Le taux d’intérêt réel, défini comme le prix du capital (définition néoclassique) ou la
rémunération de la renonciation à la liquidité (définition keynésienne) corrigé pour tenir compte de
l’inflation, est en effet une variable économique clef en cela qu’elle détermine très largement le niveau
d’investissement (d’endettement) et, en partie, le niveau d’épargne. Le taux d’intérêt à court terme
est le prix de l’argent sur le marché monétaire, tandis que le taux d’intérêt à long terme représente
le prix du capital sur le marché des titres - les deux étant liés par des mécanismes de propagation. Le
taux d’intérêt constitue dès lors un « trait d’union » privilégié entre sphère réelle et sphère financière,
tout autant qu’entre le court terme et le long terme (l’épargne finançant l’investissement). Il constitue
ainsi pour toute politique monétaire un canal-cible privilégié (objectif intermédiaire) pour promouvoir
l’allocation du capital la plus optimale possible, et accompagner la croissance économique avec
une croissance de la masse monétaire appropriée. Depuis les grandes réformes de libéralisation
financière des années 1986-1987, les politiques monétaires ont par conséquent abandonné
l’encadrement du crédit pour se concentrer sur l’arme des taux d’intérêt : via les évolutions de leurs
taux directeurs, et les « effets de signal » correspondants, les Banques centrales influencent en effet
directement le taux d’intérêt à court terme, et, par là, le taux d’intérêt à long terme. Et, si ce qui est
visé ici directement est la stabilité des prix, c’est aussi plus ou moins directement la croissance
économique (objectifs finaux).
Or, si les liens entre taux d’intérêt et croissance sont ténus, ils sont aussi souvent
incertains. D’un côté le niveau des taux d’intérêt détermine en partie la croissance (offre de capital,
épargne), et de l’autre, les anticipations de croissance déterminent largement les taux d’intérêt
(demande de capital, investissement). Mais, les fuites dans le circuit financier épargne/investissement
sont nombreuses. De surcroît, la globalisation financière vient contrarier les politiques économiques,
en restreignant leur marge de manœuvre du fait de la très forte mobilité des capitaux.

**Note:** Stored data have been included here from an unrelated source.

-- ==== Sys2Proof/Certificates/Slice0/Obligations.lean ====
section
/-! DEFINITION. The statements for the provers. -/

section

open Sys2Proof Sys2Proof.Machine

/-! ## A step, and the resets -/

/-- A step takes the front command and is `exec` of it on the rest of the queue. -/
def Obligations.StepRunsTheFrontCommand : Prop :=
  ∀ (c : Instr) (rest : List Instr) (s : State), s.pending = c :: rest → step s = exec c { s with pending := rest }

/-- On an empty queue a step changes nothing (the model's choice, log entry 2); every command answers a next state and
leaves the commands still waiting as they are. -/
def Obligations.EmptyQueueIdlesAndNothingStops : Prop :=
  (∀ s : State, s.pending = [] → step s = .next s) ∧
  (∀ (c : Instr) (s : State), ∃ t, exec c s = .next t ∧ t.pending = s.pending)

/-- R46: what RESET_N leaves in the directory and its registers. -/
def Obligations.ResetNClearsTheDirectory : Prop :=
  ∀ s : State, ∃ t, exec .resetN s = .next t ∧
    (∀ n, t.entry n =
      { state := .vacant, cls := none, revision := none, capacity := 0, epoch := none, seqBit := false,
        seqUncertain := false, purgeNeeded := false, deferred := 0, eventPending := false, keptReady := false,
        failures := 0, holdTimer := none, wasPresent := false, lastCensus := none }) ∧
    t.dir.census = [] ∧ t.dir.recovery = [] ∧ t.dir.changes = 0#32 ∧ t.dir.rediscovery = none ∧
    addrOf t.regs.dirSelect = 1 ∧ t.regs.autoCensus = true ∧ (∀ n, maskHas t.regs.censusMask n = true) ∧
    ∀ tag, t.xchg tag = none

/-- What RESET_N leaves in the other blocks, the rate in force and the copies of the views among them, and the register words
then (R24, R67, R83, R97, R136, R152, R155, R163,
R170,
R171, R172). That the commands still waiting and the free-value counter stay is the model's choice (log entry 21), and
that the store then reads as zero is too (log entry 3). -/
def Obligations.ResetNClearsTheOtherBlocks : Prop :=
  (∀ s : State, ∃ t, exec .resetN s = .next t ∧
     (∀ o, t.table.creation o = []) ∧ (∀ c, t.table.compl c = []) ∧ t.table.waitList = [] ∧
     (∀ a, Memory.read t.store a = 0#8) ∧
     t.line.state = .off ∧ t.line.breakKind = none ∧ t.line.breakCause = none ∧ t.line.job = none ∧
     t.line.frameWhole = false ∧ t.line.faultCount = 0 ∧ t.line.readyPending = false ∧ t.line.lastFault = none ∧
     t.line.rate = 0#2 ∧ t.line.txFrame = none ∧ t.line.timer = none ∧
     t.views =
       { line := #v[0#32, 0#32], dir := #v[0#32, 0#32], xt := #v[0#32, 0#32], windowFault := #v[0#32, 0#32]
         eventHead := #v[0#32, 0#32, 0#32, 0#32], listA := #v[0#32, 0#32, 0#32], listB := #v[0#32, 0#32, 0#32] } ∧
     t.linkDE = false ∧ t.pointer = .listB ∧ t.sweep.due = false ∧ t.sweep.timer = none ∧
     (∀ c, (t.chan c).state = .idle ∧ (t.chan c).haltCause = none ∧ (t.chan c).cancel = .none ∧ (t.chan c).base = 0#32 ∧
       (t.chan c).next = 0#32 ∧ (t.chan c).head = 0#32 ∧ (t.chan c).retired = 0#32 ∧ (t.chan c).endMark = false ∧
       (t.chan c).queue = [] ∧ (t.chan c).pendingDesc = none ∧ (t.chan c).portOp = none ∧ (t.chan c).memFault = none) ∧
     t.portLast = .B ∧ t.window.hold = .empty ∧ t.window.timer = none ∧ t.window.fault = none ∧
     t.window.overflow = false ∧ t.events.queue = [] ∧ addrOf t.events.lastServed = 30 ∧ t.pendingCauses = 0#32 ∧
     t.irq.enable = 0#32 ∧ t.irqAsserted = false ∧ t.freeCount = s.freeCount ∧ t.pending = s.pending) ∧
  (∀ s : State, ∃ t, exec .resetN s = .next t ∧
     t.readWord 0x000 = 0x00010030#32 ∧ t.readWord 0x004 = 0x20#32 ∧ t.readWord 0x008 = 256#32 ∧
     t.readWord 0x00C = 8#32 ∧ t.readWord 0x010 = 0x403#32 ∧ t.readWord 0x014 = 0x1010#32 ∧
     t.readWord 0x018 = 0x30804#32 ∧ t.readWord 0x01C = 0#32 ∧ t.readWord 0x020 = 64#32 ∧ t.readWord 0x024 = 32#32 ∧
     t.readWord 0x028 = 0#32 ∧ t.readWord 0x02C = 64#32 ∧ t.readWord 0x030 = 0x7FFFFFFE#32 ∧ t.readWord 0x044 = 0#32 ∧
     t.readWord 0x048 = 0#32 ∧ t.readWord 0x060 = 1#32 ∧ t.readWord 0x070 = 0#32 ∧ t.readWord 0x080 = 0#32 ∧
     t.readWord 0x0A0 = 0#32 ∧ t.readWord 0x0A4 = 1#32 ∧ t.readWord 0x0C0 = 0#32 ∧ t.readWord 0x0C4 = 0#32 ∧
     t.readWord 0x100 = 0#32 ∧ t.readWord 0x120 = 0#32)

Problématique : Il s’agit dès lors de se demander jusqu’à quel point il est possible de leur redonner la
marge de manœuvre nécessaire à l’accompagnement optimal de la croissance économique ?
I) Courroie de transmission entre sphère réelle et sphère financière, les taux d’intérêt
sont devenus pour toute politique monétaire une cible privilégiée, au service d’une
meilleure régulation des marchés financiers et d’une croissance durable…
A) Courroie de transmission entre sphère réelle et sphère financière, les taux d’intérêt jouent
de plus en plus un rôle clef dans le financement de la croissance économique.
•
La sphère financière doit permettre un financement optimal de la croissance de l’économie
réelle : Au niveau macroéconomique, les taux d’intérêt sont le « prix » sur les marchés financiers.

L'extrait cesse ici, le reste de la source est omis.